Several reasons off the top of my head:

  1. There's no general way to have multiple ABIs/ISA variants co-exist for the same base ISA. We have aarch64, mips64, riscv32 and riscv64 as architectures we support, and each of those has three different variants we need (two with different ISA baselines, one with a whole different ABI).
  1. We build LLVM once and then use that same toolchain for multiple architectures. Whilst, with sufficient general multilib/multiarch support across all architectures, that could be supported, it means that either you need to provide a toolchain that has binaries built for all architectures (despite the fact that most of our users only want one or two), or you need to provide multiple copies of LLVM with different sets of libs bundled in the same directory. Moreover, your toolchain might be in a shared read-only directory (NFS or similar), installed by your sysadmin or who knows what else, with you unable to modify it. This allows you to use that toolchain to build whatever software you like, as you can point it at whatever sysroot you've created with whatever compiler-rt you want, rather than having to ask your sysadmin to install a specific version of compiler-rt in a global namespace.

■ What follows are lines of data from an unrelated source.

-- ==== Sys2Proof/Machine/StateSec.lean ====
section
/-!
DEFINITION. State of SEC: protection table, keys, counters, lifecycle, debug, firmware slots
(spec/04_security_and_debug.md), and what stands in SPI NOR (spec/17_bring_up_and_discovery.md, R433).
-/
namespace Sys2Proof.Machine

/-- Lifecycle states (R96). -/
inductive Lifecycle where
  | blank | provisioned | locked | returned
deriving DecidableEq, Repr, Inhabited

/-- Debug states (R97). -/
inductive Debug where
  | off | observe | full
deriving DecidableEq, Repr, Inhabited

/-- A ring entry of the protection table (Table 4-2). -/
structure RingEntry where
  role : Nat := 3
  authRequired : Bool := false
  ethAllowed : Bool := false
deriving DecidableEq, Repr, Inhabited

/-- A protection table (Table 4-1). -/
structure ProtTable where
  generation : Nat := 0
  rings : List RingEntry := []
  /-- four role entries of sixteen masks, one per opcode group (R85) -/
  perms : List (List Nat) := []
  crc : Nat := 0
deriving DecidableEq, Repr, Inhabited

/-- One authentication counter (R94): L, J, and whether a reservation write is pending. -/
structure Counter where
  /-- L, last accepted | 64 | 04 R94 | set at boot (R95) -/
  last : Nat := 0
  /-- J, the reservation mark in the journal | 64 | 04 R94 | set at boot (R95) -/
  mark : Nat := 0
  /-- a reservation write is pending | 1 | 04 R94 | 0 -/
  pending : Bool := false
deriving DecidableEq, Repr, Inhabited

/-- A firmware image standing in a slot (Table 4-11), reduced to what the device reports and checks. -/
structure Image where
  fwVersion : Nat := 0
  featLevel : Nat := 0
  svn : Nat := 0
  keyIndex : Nat := 0
  ckptFormat : Nat := 0
  /-- the image as written -/
  bytes : List Byte := []
deriving DecidableEq, Repr, Inhabited

/-- A command saved by SYS_CONFIG_SAVE (R434). -/
structure SavedCmd where
  opcode : Nat := 0
  params : List Byte := []
  pblk : List Byte := []
deriving DecidableEq, Repr, Inhabited

/-- What a journal write carries (R39, R94, R363, R384, R164). -/
inductive JournalItem where
  | counter (ring role : Nat) (mark : Nat) (held : Bool)
  | retire (unit criterion : Nat)
  | restore (unit : Nat)
  | page (page : Nat)
  | trim (sensor : Nat) (trim : Int)
  | profile (bytes : List Byte) (cmd : CmdId)
deriving DecidableEq, Repr, Inhabited

/-- What stands in the SPI NOR flash and survives every reset (R433). -/
structure Nor where
  /-- the two copies of the protection table | 2 x 192 bytes | 04 R84 | DESIGN CHOICE none, log 9 -/
  protCopies : List (Option ProtTable) := [none, none]
  /-- the saved key store, wrapped (AES-KW) | bytes | 04 R90 | DESIGN CHOICE never saved, log 9 -/
  keyCopy : List Byte := []
  /-- image slots A and B | 2 | 17 Table 17-3 | DESIGN CHOICE slot A holds the running image, log 9 -/
  slots : List (Option Image) := [some {}, none]
  /-- boot directory: the permanent image | 1 | 04 R106 | DESIGN CHOICE slot A, log 9 -/
  bootSlot : Nat := 0
  /-- boot directory: trial image selected | - | 04 R106 | DESIGN CHOICE none, log 9 -/
  trial : Option Nat := none
  /-- a trial image that failed, for EV_FW_TRIAL_FALLBACK at READY | - | 04 R106 | none -/
  failedTrial : Option Nat := none
  /-- board record | bytes | 17 R436 | DESIGN CHOICE none, log 9 -/
  boardRecord : List Byte := []
  /-- saved configuration slots 0 and 1 | 2 | 17 R434 | DESIGN CHOICE empty, log 9 -/
  configs : List (Option (List SavedCmd)) := [none, none]
  /-- configuration slot applied at boot | - | 17 R434 | DESIGN CHOICE none, log 9 -/
  bootConfig : Option Nat := none
  /-- journalled reservation marks, ring by role | 32 x 64 | 04 R94, R95 | DESIGN CHOICE 0, log 9 -/
  marks : List Nat := List.replicate 32 0
  /-- journalled retirements: unit, criterion | - | 02 R39 | DESIGN CHOICE none, log 9 -/
  retired : List (Nat × Nat) := []
  /-- journalled retired pages, oldest first | - | 07 R164 | DESIGN CHOICE none, log 9 -/
  pages : List Nat := []
  /-- saved sensor trims | - | 14 R386 | DESIGN CHOICE none, log 9 -/
  trims : List (Nat × Int) := []
  /-- the two newest saved profiles, newest first | - | 13 R363 | DESIGN CHOICE none, log 9 -/
  profiles : List (List Byte) := []
  /-- journal writes begun and not finished, oldest first | - | 04 R94 | none -/
  queue : List JournalItem := []
deriving DecidableEq, Repr, Inhabited

/-- A SEC_PROTECT_WRITE under way (Table 4-6). -/
structure ProtSwitch where
  table : ProtTable := {}
  cmd : CmdId := (0, 0)
  /-- commands cancelled in step 2, for EV_PROTECT_CHANGED -/
  cancelled : Nat := 0
  /-- step 4, the NOR write, has begun -/
  writing : Bool := false
deriving DecidableEq, Repr, Inhabited

/-- SEC (spec/04). -/
structure Sec where
  /-- fused lifecycle state | 2 | 04 R96 | DESIGN CHOICE BLANK, log 9 -/
  lifecycle : Lifecycle := .blank
  /-- debug state | 2 | 04 R97 | FULL in BLANK and RETURNED, OFF otherwise -/
  debug : Debug := .full
  /-- protection table in force | 192 bytes | 04 R84 | loaded at boot; before it none (ROLE reads Monitor) -/
  prot : ProtTable := {}
  /-- protection table switch under way | - | 04 R88 | none -/
  switch : Option ProtSwitch := none
  /-- key slots 0 to 8 | 9 x 128 | 04 R89 Table 4-7 | empty until boot (R90) -/
  keys : List (Option Nat) := List.replicate 9 none
  /-- current slot of each role | 4 | 04 R89 | none until boot (R90) -/
  current : List (Option Nat) := List.replicate 4 none
  /-- fuses: release keys revoked | 4 | 04 R93 | DESIGN CHOICE none, log 9 -/
  fwRevoked : List Bool := [false, false, false, false]
  /-- fuses: anti-rollback fuses blown, SVN_MIN | 64 | 04 R104 | DESIGN CHOICE 0, log 9 -/
  svnMin : Nat := 0
  /-- counters, index 4 ring + role | 32 x Counter | 04 R94 | set at boot (R95) -/
  counters : List Counter := List.replicate 32 {}
  /-- slot of the running image, DEV_STATUS.BOOT_IMAGE | 1 | 04 R106 | DESIGN CHOICE A, log 9 -/
  bootImage : Nat := 0
  /-- the running image | - | 04 R103 | DESIGN CHOICE as in slot A, log 9 -/
  running : Image := {}
  /-- the running image is on trial, not yet confirmed | 1 | 04 R106 | 0 -/
  onTrial : Bool := false
  /-- the running image has been confirmed | 1 | 04 R104, R106 | DESIGN CHOICE 1, log 9 -/
  confirmed : Bool := true
  /-- NOR writes begun and not finished: region, bytes, command | - | 04 R107 | none -/
  norWrites : List (Nat × List Byte × CmdId) := []
  /-- a SYS_RESET or a debug change has ordered a reset, with its cause | - | 17 R443, 04 R98 | none -/
  resetOrdered : Option Nat := none
deriving DecidableEq, Repr, Inhabited

end Sys2Proof.Machine
end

  1. If people hard-code -lgcc in their Makefiles then distributing the run-time support library (be it a renamed compiler-rt or libgcc) in a sysroot works out of the box. If you want to then give libclang_rt.builtins its "proper" name, and switch the Makefile to use -print-libgcc-file-name rather than hard-coding -lgcc, this suddenly breaks, as -print-libgcc-file-name falls back on giving you the absolute path to where the builtins library would live in the resources directory. This incentivises people to do the wrong thing (hard-code -lgcc and rename their libclang_rt.builtins to libgcc) in order to make things work.
  1. If -lclang_rt.builtins-riscv64 works just fine, finding the library as normal in the library search path, why shouldn't -print-libgcc-file-name? Hard-coding -lclang_rt.builtins-ARCH in your Makefile is bad practice just like hard-coding -lgcc (maybe it's fine in your internal project, but not if it's general open-source software that needs to support GCC and Clang in a wide variety of configurations), yet also works, so again incentivises bad practices / penalises doing the right thing.
  1. When targeting FreeBSD, compiler-rt lives in the sysroot (FreeBSD's base system vendors it), this allows the same model to be used for bare-metal sysroots.

Overall, my view is this provides flexibility that aligns much more nicely with our build system and software distribution model with little added complexity to Clang and should not break any existing uses.